Carácter e Identidad de la CDMX

¿Qué hace que una ciudad contemporánea sea atractiva? En las últimas dos décadas, parece ser que se ha llegado a un consenso universal: parques, ciclovías, arte público, pequeños boutiques, cafés y restaurantes locales… es verdad que todo esto mejora la calidad de vida de los ciudadanos de un lugar y cuida el medio ambiente, lo cual siempre debería de ser la prioridad. Sin embargo, comienza a verse una clara desventaja — las grandes ciudades del mundo cada vez se parecen más entre sí, y las idiosincrasias de cada una se van debilitando. Todo indica que, a menos que se haga algo al respecto, la ciudad del futuro es la ciudad genérica.

El carácter de una ciudad comunica más que una estética particular; de distintas maneras, demuestra los valores, modos de vida y cultura de la sociedad que la habita. Los rascacielos de Nueva York, por ejemplo, cuentan la historia de una ciudad que valora la ambición y la vanguardia, y no sólo en la arquitectura. En Tokio, observar los cerezos que florecen por un breve periodo de tiempo cada primavera es una tradición japonesa, llamada hanami, que se remonta al siglo 700. El clima de Londres, el orden mezclado con caos de París y la historia de Roma o Atenas hacen distintivas a cada ciudad, dotándola de una identidad única, además de que tienen una influencia directa sobre las costumbres y cultura de sus ciudadanos. 
Según el grupo alternativo de educación School of Life, fundado por Alain de Botton, existen seis principios para crear una ciudad atractiva, explicados en este video. A grandes rasgos, se trata de crear ciudades con un sentido de orden (pero no demasiado que no se sienten humanos), con un flujo de vida visible (es decir, calles llenas de personas y de actividad), que sean compactas, que te puedas perder (pero no demasiado) en ellas, que tengan una escala de máximo 5 pisos en promedio (como Berlín, Amsterdam, o París) y, finalmente, que sean “locales”, o sea, que abracen su individualidad y eviten copiar lo que distingue a otros lugares.

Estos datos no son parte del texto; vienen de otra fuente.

def State.tenderNode (s : State) (l n : Nat) (r : NodeRun) : State :=
  let b := s.bell
  let e : ReadyTeam :=
    { launch := l, node := n, tid := 0, left := r.header.grid, prio := r.node.prio, order := r.entered, serial := b.serial,
      withdrawals := 0, awarded := none }
  { s with bell := { b with queue := queueTask e b.queue, serial := b.serial + BitVec.ofNat 32 r.header.grid } }

/-- The end of a node that did not run: its cause fails it. -/
def NodeRun.stopped (r : NodeRun) (c : Cause) : NodeRun := { r with status := .running, ended := 1, trapped := true, cause := c.code }

/-- The input of a node's collective, poisoned pieces marked; none where it cannot be read. -/
def State.nodeInput (s : State) (key asid : Nat) (d : CollDesc) : Except DevErr (Option (List (Byte × Bool))) :=
  let one : Nat × Nat → Except DevErr (Option (List (Byte × Bool))) := fun p =>
    match s.vfetch key asid true p.1 p.2 with
    | .ok bs => .ok (some (bs.map (·, false)))
    | .error (.fault c) => .ok (if c = .poison then some (List.replicate p.2 (0, true)) else none)
    | .error e => .error e
  ((pieces 64 (d.inBytes + 1) d.src d.inBytes).mapM one).map fun ps => (ps.mapM id).map List.flatten

/-- A kind-2 node starts its collective (R344, R416); a descriptor or peer list that cannot be read, or that breaks a limit, fails the node. -/
def State.collNode (s : State) (l n asid : Nat) (r : NodeRun) : Except DevErr State := do
  let key := nodeKey l n
  let va := (r.node.kparm.extractLsb' 0 64).toNat
  if va % 64 ≠ 0 then .error (.fault .dataCheck)
  let bs ← s.vfetch key asid true va 64
  let desc : BitVec 512 := bytesToBits 512 bs
  let d := collDesc desc
  if !d.ok true then .error (.fault .dataCheck)
  let ps ← s.vfetch key asid true d.peers (2 * d.n)
  let peers := peersOf ps
  if !peersOk s.fabric.device.toNat d peers then .error (.fault .dataCheck)
  let input ← s.nodeInput key asid d
  let c : Coll :=
    { id := d.id, team := 0, gid := 0, op := 0, launch := some (l, n), asid := asid, sys := true, desc := desc, peers := peers,
      input := input.getD [], status := none, wrote := false }
  let s := s.changeNode l n fun r => { r with status := .running }
  return s.startColl c input.isSome 0 0

/-- What a node's start comes to: its new state, its failure, or a wait for data of other devices; what was read for it is then forgotten. -/
def State.nodeStarted (s : State) (l n asid : Nat) : Except DevErr State → State
  | .ok t => t.forgetDevice (nodeKey l n)
  | .error (.fault c) => (s.changeNode l n fun r => r.stopped c).forgetDevice (nodeKey l n)
  | .error (.ask reqs) => s.askDevice (nodeKey l n) asid reqs

/-- NODE_DISPATCH: a node of the pool is run by its kind: a grid goes to placement or to tender, a bank-core job or a collective is started, a notify word is stored. A job that may displace one of lower prio waits for BANK_JOB_SUSPEND. -/
def execNodeDispatch (launch node : Nat) (s : State) : Out :=
  match mfind launch s.launches, s.nodeRun launch node with
  | some x, some r =>
    if !s.undispatched launch node r then .next s
    else match r.node.kind with
      | 0 =>
        if r.node.tendered then .next ((s.tenderNode launch node r).changeNode launch node fun r => { r with status := .tendered })
        else
          let e : ReadyTeam :=
            { launch := launch, node := node, tid := 0, left := r.header.grid, prio := r.node.prio, order := r.entered, serial := 0,
              withdrawals := 0, awarded := none }
          .next { s with ready := s.ready ++ [e] }
      | 1 =>
        if s.displaces r then .next s
        else
          let (rec, b) := kind1Parms r.node.kparm
          .next (s.nodeStarted launch node x.asid ((s.startBank (nodeKey launch node) b x.asid false r.node.prio (some (launch, node)) rec).map
            fun t => t.changeNode launch node fun r => { r with status := .running }))
      | 2 => .next (s.nodeStarted launch node x.asid (s.collNode launch node x.asid r))
      | _ =>
        let s := s.putWord x.asid (r.node.kparm.extractLsb' 0 64).toNat (r.node.kparm.extractLsb' 64 64).toNat
        .next (s.changeNode launch node fun r => { r with status := .running, ended := 1 })
  | _, _ => .next s

/-! ## Producer ends (R208, R347) -/

/-- The live team of a node with an index. -/
def State.teamAt (s : State) (l n tid : Nat) : Option Nat :=
  (s.teams.find? fun (t : Nat × Team) => t.2.live && t.2.launch == l && t.2.node == n && t.2.tid == tid).map (·.1)

/-- A tile whose producer has ended without producing it: EMPTY becomes NEVER, and its waiters wake. -/
def State.neverTile (s : State) (k t : Nat) : State :=
  if t * 256 < (s.teamOf k).spadBytes ∧ s.tagOf k t = .empty then (s.setTagOf k t .never).wakeTile k t true else s

/-- The tiles of one output record that were not produced, at a consumer team. -/
def State.neverRecord (s : State) (produced : List (Nat × Nat)) (k : Nat) (r : TileRec) : State :=
  (List.range r.count).foldl (fun s i =>
    if (k, r.first + i) ∈ produced then s else s.neverTile k (r.first + i)) s

/-- The producer-ends events of a node. -/
def State.producerEnds (s : State) (l n : Nat) : State :=
  match s.nodeRun l n with
  | none => s
  | some r => (r.node.tiles.filter TileRec.out).foldl (fun s t =>
      match s.teamAt l t.peer t.ptid with
      | some k => s.neverRecord r.produced k t
      | none => s) s

/-- A team that is placed after its producers have ended finds their tiles NEVER. -/
def State.lateProducers (s : State) (l n tid k : Nat) : State :=
  match mfind l s.launches with
  | none => s
  | some x => (x.nodes.filter fun p => p.status.final).foldl (fun s p =>
      (p.node.tiles.filter fun t => t.out && t.peer == n && t.ptid == tid).foldl (fun s t => s.neverRecord p.produced k t) s) s

/-! ## Placement (R345, R346) -/

/-- One team of an entry is placed on a core: its report word is written, the tiles of ended producers are marked, and nodes that waited for the placement enter the pool. -/
def State.placeNext (s : State) (e : ReadyTeam) (core base : Nat) : State :=
  match mfind e.launch s.launches, s.nodeOf e with
  | some x, some r =>
    let serial := if r.node.tendered then some e.serial else none
    let (s, k) := s.placeTeam core base x.asid r.node r.header e.launch e.node e.tid serial
    let s := if r.node.report = 0 then s
      else s.putWord x.asid (r.node.report.toNat + 8 * e.tid) (2 ^ 63 + base * 2 ^ 32 + core)
    let s := s.lateProducers e.launch e.node e.tid k
    let running := fun (r : NodeRun) => { r with placed := r.placed + 1, status := if r.status.final then r.status else .running }
    (if r.status = .running then s.modNode e.launch e.node running else s.changeNode e.launch e.node running).fillPool e.launch
  | _, _ => s

/-- An entry after its first team has been handed out. -/
def ReadyTeam.rest (e : ReadyTeam) : Option ReadyTeam :=
  if e.left ≤ 1 then none else some { e with tid := e.tid + 1, left := e.left - 1, serial := e.serial + 1 }
def State.popReady (s : State) (i : Nat) : State :=
  match s.ready[i]? with
  | none => s
  | some e => match e.rest with
    | none => { s with ready := removeAt i s.ready }
    | some e' => { s with ready := modifyAt (fun _ => e') i s.ready }

/-- Where the next team of an entry would go as the cores stand (R345): an urgent one to a reserve core, or to the lowest core where it fits with no eviction (R370). -/
def State.spot (s : State) (e : ReadyTeam) : Option (Nat × Nat) :=
  match mfind e.launch s.launches, s.nodeOf e with
  | some x, some r =>
    if e.prio < 10 then s.bestCore x.asid e.prio r.header Less.none allCores
    else
      let here := fun (c : Nat) => (s.roomOn c x.asid e.prio r.header Less.evicted).map fun b => (c, b)
      if s.spillRoom x.asid r.header then
        s.bestCore x.asid e.prio r.header Less.evicted (allCores.filter reserveCore) <|> allCores.findSome? here
      else none
  | _, _ => none

/-- Where an entry's next team goes: an award to its winner, another one where it fits best. -/
def State.placeFor (s : State) (e : ReadyTeam) : Option (Nat × Nat) :=
  match e.awarded, mfind e.launch s.launches, s.nodeOf e with
  | some (c, b), some x, some r => if (s.coreOf c).portRoom && (s.spillFor x.asid r.header).isSome then some (c, b) else none
  | none, _, _ => s.spot e
  | _, _, _ => none

/-- Every remaining team of an entry is placed by a rule for the next place; the answer is false where one has none. -/
def State.placeAll (s : State) (spot : State → ReadyTeam → Option (Nat × Nat)) : (n : Nat) → ReadyTeam → State × Bool
  | 0, _ => (s, true)
  | n + 1, e =>
    match spot s e with
    | none => (s, false)
    | some (c, b) =>
      let s := s.placeNext e c b
      match e.rest with
      | none => (s, true)
      | some e => s.placeAll spot n e

/-- No more teams than this are resident on the device at once. -/
def maxTeams : Nat := 1152

/-- Does an entry belong to a gang grid, whose teams are placed at one moment, all of them or none (R90)? -/
def State.gangOf (s : State) (e : ReadyTeam) : Bool := (s.nodeOf e).any fun r => r.header.gang

/-- Removes an entry from the ready teams wherever it stands. -/
def State.dropEntry (s : State) (e : ReadyTeam) : State := { s with ready := s.ready.erase e }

Por su parte, la Ciudad de México tiene muchos aspectos distintivos, desde su historia hasta su entorno construido. Las capas de historia que literalmente existen sólo en el centro histórico, por ejemplo, hablan de las distintas culturas — extremadamente disímiles — que han habitado, cada una de distinta manera, este pedazo de la tierra a lo largo de los siglos. La fusión entre la cultura prehispánica y la europea se puede ver en cada rincón de la ciudad, desde los edificios más antiguos hasta los modernos y contemporáneos. Incluso mucho después de la conquista, en el siglo XX, los arquitectos mexicanos seguían encontrando nuevas maneras de importar las ideas europeas a México, no sin antes darles un toque distintivo. Los edificios de Pedro Ramírez Vázquez, Teodoro González de León, Mario Pani, Juan O’Gorman, Luis Barragán y más son grandes ejemplos. 

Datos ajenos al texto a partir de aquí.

/-- The registers of a group from the bytes of its saved state (R366, R373); it holds no slot that it did not hold at its eviction. -/
def Hart.load (h : Hart) (ps rs ms ls cs gs xs : List Byte) (vs : List (Nat × List Byte)) : Hart :=
  let w := fun (bs : List Byte) (i : Nat) => (bytesToBits 64 ((bs.drop (8 * i)).take 8) : Word64)
  let h := { h with
    s := Vector.ofFn fun i : Fin 64 => w rs i.val,
    m := Vector.ofFn fun i : Fin 8 => bytesToBits 256 ((ms.drop (32 * i.val)).take 32),
    gens := Vector.ofFn fun l : Fin 64 => bytesToBits 32 ((gs.drop (4 * l.val)).take 4),
    v := vs.foldl (fun v (r : Nat × List Byte) => vset v r.1 (bytesToBits 2048 r.2)) h.v,
    vl := w cs 0, vtype := w cs 1, slimit := w cs 5, sbase := w cs 6, seed := w cs 7, tcause := w cs 9, tval := w cs 10,
    epc := w cs 11, fcause := w cs 12, asid := w cs 13 &&& 0xFFF, prio := w cs 14, sys := (cs.getD 0xF8 0).getLsbD 0,
    pathack := Vector.ofFn fun p : Fin 4 => w cs (19 + p.val),
    held := h.held &&& (w xs 0).setWidth 4, causes := loadCauses h.causes (xs.drop 8) }
  let one := fun (h : Hart) (p : Bool) =>
    let x := h.path p
    let o : Nat := if p then 1 else 0
    h.setPath p ((x.loadPlace ((ps.drop (96 * o)).take 96)).withLatches x.latchKinds ((ls.drop (1024 * o)).take 1024))
  one (one h false) true

/-- Reads the saved state of a group back. -/
def State.loadGroup (s : State) (k g : Nat) : Except Cause Hart := do
  let h := s.hartOf (.group k g)
  let get := fun (o n : Nat) => s.vread h.asid.toNat true (h.savedBase + o) n
  let ps ← get 0x40 192
  let rs ← get 0x100 512
  let ms ← get 0x300 256
  let ls ← get 0x400 2048
  let cs ← get 0xC00 256
  let gs ← get 0xD00 256
  let es ← get 0xE00 1024
  let xs ← get 0x1240 192
  let vs ← ((List.range 32).filter fun r => h.held.getLsbD (r / 8)).mapM fun r => (get (0x2000 + 256 * r) 256).map fun bs => (r, bs)
  return (h.load ps rs ms ls cs gs xs vs).loadRecs es

/-! ## Eviction (R371, R372) -/

/-- A path that is about to be evicted: an instruction that is suspended or stalled is to execute again (R368, R371). -/
def Path.toReplay (p : Path) : Path := { p with replay := p.replay || (p.active && (p.susp.isSome || p.stalled)) }
/-- A path of an evicted group: what it was executing is abandoned. -/
def Path.evict (p : Path) : Path := { p with susp := none, grant := none, stalled := false, issuing := false }

/-- May a group be evicted now: each path is at a boundary, suspended, stalled, or woken to execute again? -/
def Hart.evictable (h : Hart) : Bool := h.between && h.p0.grant.isNone && h.p1.grant.isNone

/-- A group gives up its place and its blocks: its state is saved, and a lent spare block returns. An open region is to fail at its restore (R410). The parts of its stores that only its core observes reach their home, so that the group sees them wherever it returns (R22). -/
def State.evictGroup (s : State) (k g : Nat) : State :=
  let i := HartId.group k g
  if !(s.hartOf i).live then s
  else
    let s := s.landWhere fun p => p.team == k && p.gid == g
    let h := s.hartOf i
    let doomed := h.region.map fun r => { r with doomed := r.doomed <|> some .evicted }
    let s := s.setHartOf i { h with p0 := h.p0.toReplay, p1 := h.p1.toReplay, region := doomed }
    match s.saveGroup k g with
    | .error _ => s.spillLost k g (BitVec.ofNat 64 (s.hartOf i).savedBase)
    | .ok s =>
      let h := ((s.hartOf i).abandon false).abandon true
      let s := s.setHartOf i { h with p0 := h.p0.evict, p1 := h.p1.evict, evicted := true, evictAsked := false }
      s.spareBack k g
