-- ==== Sys2Proof/Machine/Core.lean ====
section
/-! DEFINITION. The machine as the host takes it. -/

def Sys2Proof.core : Host.Core :=
  { State := Sys2Proof.Machine.State, Fault := Sys2Proof.Machine.Fault, Refusal := Sys2Proof.Machine.Refusal,
    step := Sys2Proof.Machine.step, reset := Sys2Proof.Machine.State.reset }
end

Es importante preservar este carácter e identidad sin caer en la repetición total del pasado. Si vamos a evitar que la Ciudad de México se vuelva una copia de todas las demás metrópolis — con los mismos Starbucks o McDonalds debajo de los mismos rascacielos de vidrio — habrá que preguntarnos, ¿cómo podemos reinterpretar lo que ha distinguido a México en el pasado, para darle una lectura contemporánea que se mantenga fiel a sus raíces?